Records for this exercise
★ ★ ★ ★

/-- Every field of a decoded payload is the extraction at its own offset, width and signedness. For every payload,
the raw value of each of the 29 fields of decode(p) is u, s or g at the field's offset and width.
(30_encoding.md R72, 30_encoding.md R73, 42_field_decoder.md R166 to R194, derived) -/
def Obligations.RawFieldValuesOfADecodedPayload : Prop :=
  ∀ p : List Byte,
    fieldRaw (decodePayload p) .timeOfValidity = extractU p 0 6 ∧
    fieldRaw (decodePayload p) .latitudeDegrees = extractS p 6 4 ∧
    fieldRaw (decodePayload p) .longitudeDegrees = extractS p 10 4 ∧
    fieldRaw (decodePayload p) .depthMetres = extractS p 14 4 ∧
    fieldRaw (decodePayload p) .altitudeMetres = extractU p 18 2 ∧
    fieldRaw (decodePayload p) .rollDegrees = extractS p 20 2 ∧
    fieldRaw (decodePayload p) .pitchDegrees = extractS p 22 2 ∧
    fieldRaw (decodePayload p) .headingDegrees = extractU p 24 2 ∧
    fieldRaw (decodePayload p) .velocityNorth = extractS p 26 2 ∧
    fieldRaw (decodePayload p) .velocityEast = extractS p 28 2 ∧
    fieldRaw (decodePayload p) .velocityDown = extractS p 30 2 ∧
    fieldRaw (decodePayload p) .angularRateFwd = extractS p 32 2 ∧
    fieldRaw (decodePayload p) .angularRateStarboard = extractS p 34 2 ∧
    fieldRaw (decodePayload p) .angularRateDown = extractS p 36 2 ∧
    fieldRaw (decodePayload p) .accelerationFwd = extractS p 38 2 ∧
    fieldRaw (decodePayload p) .accelerationStarboard = extractS p 40 2 ∧
    fieldRaw (decodePayload p) .accelerationDown = extractS p 42 2 ∧
    fieldRaw (decodePayload p) .errorEstimate0 = (le (memRead p 44 4) : Int) ∧
    fieldRaw (decodePayload p) .errorEstimate1 = (le (memRead p 48 4) : Int) ∧
    fieldRaw (decodePayload p) .errorEstimate2 = (le (memRead p 52 4) : Int) ∧
    fieldRaw (decodePayload p) .errorEstimate3 = (le (memRead p 56 4) : Int) ∧
    fieldRaw (decodePayload p) .errorEstimate4 = (le (memRead p 60 4) : Int) ∧
    fieldRaw (decodePayload p) .errorEstimate5 = (le (memRead p 64 4) : Int) ∧
    fieldRaw (decodePayload p) .errorEstimate6 = (le (memRead p 68 4) : Int) ∧
    fieldRaw (decodePayload p) .errorEstimate7 = (le (memRead p 72 4) : Int) ∧
    fieldRaw (decodePayload p) .errorEstimate8 = (le (memRead p 76 4) : Int) ∧
    fieldRaw (decodePayload p) .errorEstimate9 = (le (memRead p 80 4) : Int) ∧
    fieldRaw (decodePayload p) .errorEstimate10 = (le (memRead p 84 4) : Int) ∧
    fieldRaw (decodePayload p) .statusFlags = extractU p 88 2

/-- Each integer field's physical value is raw times num over den, exactly. For every record: the physical value of
each field is the exact rational of its scale rule, and the binary32 fields are not scaled. (42_field_decoder.md
R164, 30_encoding.md R72, derived) -/
def Obligations.PhysicalValuesAreExactRationals : Prop :=
  ∀ r : Record,
    fieldPhys r .timeOfValidity = some ((fieldRaw r .timeOfValidity : Rat)) ∧
    fieldPhys r .latitudeDegrees = some ((fieldRaw r .latitudeDegrees : Rat) * 90 / 2 ^ 31) ∧
    fieldPhys r .longitudeDegrees = some ((fieldRaw r .longitudeDegrees : Rat) * 180 / 2 ^ 31) ∧
    fieldPhys r .depthMetres = some ((fieldRaw r .depthMetres : Rat) / 1000) ∧
    fieldPhys r .altitudeMetres = some ((fieldRaw r .altitudeMetres : Rat) / 100) ∧
    fieldPhys r .rollDegrees = some ((fieldRaw r .rollDegrees : Rat) * 180 / 2 ^ 15) ∧
    fieldPhys r .pitchDegrees = some ((fieldRaw r .pitchDegrees : Rat) * 180 / 2 ^ 15) ∧
    fieldPhys r .headingDegrees = some ((fieldRaw r .headingDegrees : Rat) * 180 / 2 ^ 15) ∧
    fieldPhys r .velocityNorth = some ((fieldRaw r .velocityNorth : Rat) / 1000) ∧
    fieldPhys r .velocityEast = some ((fieldRaw r .velocityEast : Rat) / 1000) ∧
    fieldPhys r .velocityDown = some ((fieldRaw r .velocityDown : Rat) / 1000) ∧
    fieldPhys r .angularRateFwd = some ((fieldRaw r .angularRateFwd : Rat) / 100) ∧
    fieldPhys r .angularRateStarboard = some ((fieldRaw r .angularRateStarboard : Rat) / 100) ∧
    fieldPhys r .angularRateDown = some ((fieldRaw r .angularRateDown : Rat) / 100) ∧
    fieldPhys r .accelerationFwd = some ((fieldRaw r .accelerationFwd : Rat) / 1000) ∧
    fieldPhys r .accelerationStarboard = some ((fieldRaw r .accelerationStarboard : Rat) / 1000) ∧
    fieldPhys r .accelerationDown = some ((fieldRaw r .accelerationDown : Rat) / 1000) ∧
    fieldPhys r .errorEstimate0 = none ∧
    fieldPhys r .errorEstimate1 = none ∧
    fieldPhys r .errorEstimate2 = none ∧
    fieldPhys r .errorEstimate3 = none ∧
    fieldPhys r .errorEstimate4 = none ∧
    fieldPhys r .errorEstimate5 = none ∧
    fieldPhys r .errorEstimate6 = none ∧
    fieldPhys r .errorEstimate7 = none ∧
    fieldPhys r .errorEstimate8 = none ∧
    fieldPhys r .errorEstimate9 = none ∧
    fieldPhys r .errorEstimate10 = none ∧
    fieldPhys r .statusFlags = some ((fieldRaw r .statusFlags : Rat))

/-- LatitudeDegrees: raw is s(6, 4), phys is raw x 90 / 2^31 in its range. For every payload of 90 bytes: the
LatitudeDegrees word is bytes 6..9, its row completes, raw = s(6, 4), phys = raw x 90 / 2^31, from -90 to 90 -
90/2^31; bytes 00 00 00 80 give -90, FF FF FF FF give -90/2^31, 11 11 11 11 give raw 286331153. (R167, stated) -/
def Obligations.LatitudeIsSignedAndScaledByNinety : Prop :=
  (∀ p : List Byte, p.length = 90 →
    fieldBytes .latitudeDegrees p = (p.drop 6).take 4 ∧
    fieldInstr .latitudeDegrees (fieldBytes .latitudeDegrees p) =
      .navLatitudeDegrees (decodePayload p).latitudeDegrees ∧
    fieldRaw (decodePayload p) .latitudeDegrees = extractS p 6 4 ∧
    ∃ q : Rat, fieldPhys (decodePayload p) .latitudeDegrees = some q ∧ q = (extractS p 6 4 : Rat) * 90 / 2 ^ 31 ∧
      -90 ≤ q ∧ q ≤ 90 - 90 / 2 ^ 31 ∧
      ((p.drop 6).take 4 = [0x00#8, 0x00#8, 0x00#8, 0x80#8] → q = -90) ∧
      ((p.drop 6).take 4 = [0xFF#8, 0xFF#8, 0xFF#8, 0xFF#8] → q = -90 / 2 ^ 31) ∧
      ((p.drop 6).take 4 = [0x11#8, 0x11#8, 0x11#8, 0x11#8] →
        extractS p 6 4 = 286331153 ∧ q = 12884901885 / 1073741824)) ∧
  (∀ v (s : State), exec (.navLatitudeDegrees v) s = .next { s with work := { s.work with latitudeDegrees := v } })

★ ★ ★ ★

What is needed
Look above for the line with "fieldRaw (decodePayload p) .headingDegrees"; retype exactly that line, every line after it up to the line with "fieldRaw (decodePayload p) .errorEstimate5", and that line too, nothing else.

Finished task
    fieldRaw (decodePayload p) .headingDegrees = extractU p 24 2 ∧
    fieldRaw (decodePayload p) .velocityNorth = extractS p 26 2 ∧
    fieldRaw (decodePayload p) .velocityEast = extractS p 28 2 ∧
    fieldRaw (decodePayload p) .velocityDown = extractS p 30 2 ∧
    fieldRaw (decodePayload p) .angularRateFwd = extractS p 32 2 ∧
    fieldRaw (decodePayload p) .angularRateStarboard = extractS p 34 2 ∧
    fieldRaw (decodePayload p) .angularRateDown = extractS p 36 2 ∧
    fieldRaw (decodePayload p) .accelerationFwd = extractS p 38 2 ∧
    fieldRaw (decodePayload p) .accelerationStarboard = extractS p 40 2 ∧
    fieldRaw (decodePayload p) .accelerationDown = extractS p 42 2 ∧
    fieldRaw (decodePayload p) .errorEstimate0 = (le (memRead p 44 4) : Int) ∧
    fieldRaw (decodePayload p) .errorEstimate1 = (le (memRead p 48 4) : Int) ∧
    fieldRaw (decodePayload p) .errorEstimate2 = (le (memRead p 52 4) : Int) ∧
    fieldRaw (decodePayload p) .errorEstimate3 = (le (memRead p 56 4) : Int) ∧
    fieldRaw (decodePayload p) .errorEstimate4 = (le (memRead p 60 4) : Int) ∧
    fieldRaw (decodePayload p) .errorEstimate5 = (le (memRead p 64 4) : Int) ∧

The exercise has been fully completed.